A factuality evaluation metric for evaluating plain language summaries using question answering

These details have not been verified by PyPI

Project links

Homepage

Development Status
- 3 - Alpha
Intended Audience
- Science/Research
License
- OSI Approved :: MIT License
Programming Language
- Python :: 3
- Python :: 3.9

Project description

PlainQAFact

PlainQAFact is a retrieval-augmented and question-answering (QA)-based factuality evaluation framework for assessing the factuality of biomedical plain language summarization tasks. PlainFact is a high-quality human-annotated dataset with fine-grained explanation (i.e., added information) annotations.

News

(2025.03.11) PlainFact is now available on 🤗 Hugging Face: PlainFact for sentence-level data and PlainFact-summary for summary-level data.
(2025.03.02) Pre-embedded vector bases of Textbooks and StatPearls can be downloaded here.
(2025.03.01) 🚨🚨🚨 PlainQAFact is now on PyPI! Simply use pip install plainqafact to load our pipeline!
(2025.02.24) Our PlainFact dataset can be downloaded here: PlainFact, including sentence-level and summary-level granularities.
- Target_Sentence: The plain language sentence/summary.
- Original_Abstract: The scientific abstract corresponding to each sentence/summary.
- External: Whether the sentence includes information does not explicitly present in the scientific abstract. (yes: explanation, no: simplification)
- We will release the full version of PlainFact soon (including Category and Relation information). Stay tuned!
(2025.02.24) Our fine-tuned Question Generation model is available on 🤗 Hugging Face: QG model (or download it here)

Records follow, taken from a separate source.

-- ==== Sys2Proof/Laws/Buffer.lean ====
section
/-! SUPPORT. The pending-block buffer: what a byte reads as after `writeBytes` and `padBuffer`. -/

namespace Sys2Proof.Machine

@[simp] theorem writeBytes_nil (buf : Buffer) (i : Nat) : writeBytes buf i [] = buf := rfl

/-- Byte `j` after the bytes of `data` were written at index `i` on. -/
theorem writeBytes_getElem? (buf : Buffer) (i : Nat) (data : List Byte) (j : Nat) (hj : j < 64) :
    (writeBytes buf i data)[j]? = if i ≤ j ∧ j < i + data.length then data[j - i]? else buf[j]? := by
  induction data generalizing buf i with
  | nil => simp
  | cons x xs ih =>
    rw [writeBytes, ih]
    by_cases h : j = i
    · subst h
      simp [hj]
    · have h1 : (buf.setIfInBounds i x)[j]? = buf[j]? := by
        rw [Vector.getElem?_setIfInBounds, if_neg (by omega)]
      rw [h1]
      by_cases h2 : i + 1 ≤ j ∧ j < i + 1 + xs.length
      · have h3 : i ≤ j ∧ j < i + (x :: xs).length := by simp; omega
        rw [if_pos h2, if_pos h3]
        have : j - i = (j - (i + 1)) + 1 := by omega
        rw [this, List.getElem?_cons_succ]
      · have h3 : ¬ (i ≤ j ∧ j < i + (x :: xs).length) := by simp; omega
        rw [if_neg h2, if_neg h3]

theorem writeBytes_append (buf : Buffer) (i : Nat) (a b : List Byte) :
    writeBytes buf i (a ++ b) = writeBytes (writeBytes buf i a) (i + a.length) b := by
  induction a generalizing buf i with
  | nil => rfl
  | cons x xs ih =>
    rw [List.cons_append, writeBytes, ih, writeBytes]
    congr 1
    simp; omega

/-- Byte `j` after padding from index `n` up (R171). -/
@[simp] theorem padBuffer_getElem (buf : Buffer) (n j : Nat) (hj : j < 64) :
    (padBuffer buf n)[j] = if j < n then buf[j] else 0 := by
  simp [padBuffer]

/-- Padding depends on the pending bytes only: the stale ones never reach the core (R171). -/
theorem padBuffer_congr (a b : Buffer) (n : Nat) (h : ∀ i : Nat, i < n → a[i]? = b[i]?) : padBuffer a n = padBuffer b n := by
  apply Vector.ext
  intro i hi
  rw [padBuffer_getElem, padBuffer_getElem]
  by_cases hn : i < n
  · have := h i hn
    simp only [hi, Vector.getElem?_eq_getElem, Option.some.injEq] at this
    simp [hn, this]
  · simp [hn]

end Sys2Proof.Machine
end

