/-! ### A spent context (R177) -/

@[simp] theorem spendContext_st (s : State) : (spendContext s).st = s.st := rfl
@[simp] theorem spendContext_buf (s : State) : (spendContext s).buf = Config.freeBuffer s.draws := rfl
@[simp] theorem spendContext_bufLen (s : State) : (spendContext s).bufLen = Config.freeBits 7 s.draws .bufLen 0 := rfl
@[simp] theorem spendContext_blkIdx (s : State) : (spendContext s).blkIdx = Config.freeBits 5 s.draws .blkIdx 0 := rfl
@[simp] theorem spendContext_chunkCtr (s : State) : (spendContext s).chunkCtr = Config.freeBits 64 s.draws .chunkCtr 0 := rfl
@[simp] theorem spendContext_cv (s : State) : (spendContext s).cv = Config.freeCv s.draws .cv 0 := rfl
@[simp] theorem spendContext_digest (s : State) : (spendContext s).digest = s.digest := rfl
@[simp] theorem spendContext_fault (s : State) : (spendContext s).fault = s.fault := rfl
@[simp] theorem spendContext_stk (s : State) : (spendContext s).stk = Config.freeStack s.draws := rfl
@[simp] theorem spendContext_sp (s : State) : (spendContext s).sp = Config.freeBits 7 s.draws .sp 0 := rfl
@[simp] theorem spendContext_cmdIn (s : State) : (spendContext s).cmdIn = s.cmdIn := rfl
@[simp] theorem spendContext_respOut (s : State) : (spendContext s).respOut = s.respOut := rfl
@[simp] theorem spendContext_resetReq (s : State) : (spendContext s).resetReq = s.resetReq := rfl
@[simp] theorem spendContext_coreIn (s : State) : (spendContext s).coreIn = s.coreIn := rfl
@[simp] theorem spendContext_coreOut (s : State) : (spendContext s).coreOut = s.coreOut := rfl
@[simp] theorem spendContext_diag (s : State) : (spendContext s).diag = s.diag := rfl
@[simp] theorem spendContext_draws (s : State) : (spendContext s).draws = s.draws + 1 := rfl
@[simp] theorem spendContext_coreLog (s : State) : (spendContext s).coreLog = s.coreLog := rfl

/-! ### Unspecified digest (R39) -/

@[simp] theorem freeTheDigest_st (s : State) : (freeTheDigest s).st = s.st := rfl
@[simp] theorem freeTheDigest_buf (s : State) : (freeTheDigest s).buf = s.buf := rfl
@[simp] theorem freeTheDigest_bufLen (s : State) : (freeTheDigest s).bufLen = s.bufLen := rfl
@[simp] theorem freeTheDigest_blkIdx (s : State) : (freeTheDigest s).blkIdx = s.blkIdx := rfl
@[simp] theorem freeTheDigest_chunkCtr (s : State) : (freeTheDigest s).chunkCtr = s.chunkCtr := rfl
@[simp] theorem freeTheDigest_cv (s : State) : (freeTheDigest s).cv = s.cv := rfl
@[simp] theorem freeTheDigest_digest (s : State) : (freeTheDigest s).digest = Config.freeDigest s.draws := rfl
@[simp] theorem freeTheDigest_fault (s : State) : (freeTheDigest s).fault = s.fault := rfl
@[simp] theorem freeTheDigest_stk (s : State) : (freeTheDigest s).stk = s.stk := rfl
@[simp] theorem freeTheDigest_sp (s : State) : (freeTheDigest s).sp = s.sp := rfl
@[simp] theorem freeTheDigest_cmdIn (s : State) : (freeTheDigest s).cmdIn = s.cmdIn := rfl
@[simp] theorem freeTheDigest_respOut (s : State) : (freeTheDigest s).respOut = s.respOut := rfl
@[simp] theorem freeTheDigest_resetReq (s : State) : (freeTheDigest s).resetReq = s.resetReq := rfl
@[simp] theorem freeTheDigest_coreIn (s : State) : (freeTheDigest s).coreIn = s.coreIn := rfl
@[simp] theorem freeTheDigest_coreOut (s : State) : (freeTheDigest s).coreOut = s.coreOut := rfl
@[simp] theorem freeTheDigest_diag (s : State) : (freeTheDigest s).diag = s.diag := rfl
@[simp] theorem freeTheDigest_draws (s : State) : (freeTheDigest s).draws = s.draws + 1 := rfl
@[simp] theorem freeTheDigest_coreLog (s : State) : (freeTheDigest s).coreLog = s.coreLog := rfl

/-! ### A fresh context (R191) -/

@[simp] theorem freshContext_st (s : State) : (freshContext s).st = .empty := rfl
@[simp] theorem freshContext_buf (s : State) : (freshContext s).buf = s.buf := rfl
@[simp] theorem freshContext_bufLen (s : State) : (freshContext s).bufLen = 0 := rfl
@[simp] theorem freshContext_blkIdx (s : State) : (freshContext s).blkIdx = 0 := rfl
@[simp] theorem freshContext_chunkCtr (s : State) : (freshContext s).chunkCtr = 0 := rfl
@[simp] theorem freshContext_cv (s : State) : (freshContext s).cv = iv := rfl
@[simp] theorem freshContext_digest (s : State) : (freshContext s).digest = Config.freeDigest s.draws := rfl
@[simp] theorem freshContext_fault (s : State) : (freshContext s).fault = s.fault := rfl
@[simp] theorem freshContext_stk (s : State) : (freshContext s).stk = s.stk := rfl
@[simp] theorem freshContext_sp (s : State) : (freshContext s).sp = 0 := rfl
@[simp] theorem freshContext_cmdIn (s : State) : (freshContext s).cmdIn = s.cmdIn := rfl
@[simp] theorem freshContext_respOut (s : State) : (freshContext s).respOut = s.respOut := rfl
@[simp] theorem freshContext_resetReq (s : State) : (freshContext s).resetReq = s.resetReq := rfl
@[simp] theorem freshContext_coreIn (s : State) : (freshContext s).coreIn = s.coreIn := rfl
@[simp] theorem freshContext_coreOut (s : State) : (freshContext s).coreOut = s.coreOut := rfl
@[simp] theorem freshContext_diag (s : State) : (freshContext s).diag = s.diag := rfl
@[simp] theorem freshContext_draws (s : State) : (freshContext s).draws = s.draws + 1 := rfl
@[simp] theorem freshContext_coreLog (s : State) : (freshContext s).coreLog = [] := rfl

/-! ### Hardware reset (R240) -/

@[simp] theorem hardReset_st (s : State) : (hardReset s).st = .empty := rfl
@[simp] theorem hardReset_buf (s : State) : (hardReset s).buf = Config.freeBuffer s.draws := rfl
@[simp] theorem hardReset_bufLen (s : State) : (hardReset s).bufLen = 0 := rfl
@[simp] theorem hardReset_blkIdx (s : State) : (hardReset s).blkIdx = 0 := rfl
@[simp] theorem hardReset_chunkCtr (s : State) : (hardReset s).chunkCtr = 0 := rfl
@[simp] theorem hardReset_cv (s : State) : (hardReset s).cv = iv := rfl
@[simp] theorem hardReset_digest (s : State) : (hardReset s).digest = Config.freeDigest s.draws := rfl
@[simp] theorem hardReset_fault (s : State) : (hardReset s).fault = 0 := rfl
@[simp] theorem hardReset_stk (s : State) : (hardReset s).stk = Config.freeStack s.draws := rfl
@[simp] theorem hardReset_sp (s : State) : (hardReset s).sp = 0 := rfl
@[simp] theorem hardReset_cmdIn (s : State) : (hardReset s).cmdIn = [] := rfl
@[simp] theorem hardReset_respOut (s : State) : (hardReset s).respOut = s.respOut := rfl
@[simp] theorem hardReset_resetReq (s : State) : (hardReset s).resetReq = false := rfl
@[simp] theorem hardReset_coreIn (s : State) : (hardReset s).coreIn = s.coreIn := rfl
@[simp] theorem hardReset_coreOut (s : State) : (hardReset s).coreOut = s.coreOut := rfl
@[simp] theorem hardReset_diag (s : State) : (hardReset s).diag = none := rfl
@[simp] theorem hardReset_draws (s : State) : (hardReset s).draws = s.draws + 1 := rfl
@[simp] theorem hardReset_coreLog (s : State) : (hardReset s).coreLog = [] := rfl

NOTE: This repo is heavily relied on QAFactEval, QAEval, and MedRAG.

Overall Framework

Model Downloading

In PlainQAFact, we use pre-trained classifier to distinguish simplification and explanation sentences, Llama 3.1 8B Instruct for answer extraction, fine-tuned QG model, and the original question answering model from QAFactEval.

Download the pre-trained QA model and our pre-trained classifier through bash download_question_answering.sh.

Quickstart

conda create -n plainqafact python=3.9
pip install plainqafact

After installation, make sure you initialized git-lfs as required by MedRAG. Then, you can directly use PlainQAFact through:

from plainqafact import PlainQAFact

metric = PlainQAFact(
    cuda_device=0,
    classifier_type='learned',
    classifier_path='models/learned_classifier',
    llm_model_path='meta-llama/Llama-3.1-8B-Instruct',
    question_generation_model_path='uzw/bart-large-question-generation',
    qa_answering_model_dir='models/answering',
    knowledge_base='combined', # retrieve from both Textbooks and StatPearls KBs
    scoring_batch_size=1,
    answer_selection_strategy='llm-keywords'
)

# choice 1: interactively evaluate summaries
# summaries:
target_sentences = [
    "The study shows aspirin reduces heart attack risk.",
    "Patients with high blood pressure should exercise regularly."
]
# scientific abstracts:
abstracts = [
    "A comprehensive clinical trial demonstrated that daily aspirin administration significantly decreased the incidence of myocardial infarction in high-risk patients.",
    "Research indicates that regular physical activity is an effective intervention for managing hypertension in adult patients."
]

results = metric.evaluate(target_sentences, abstracts)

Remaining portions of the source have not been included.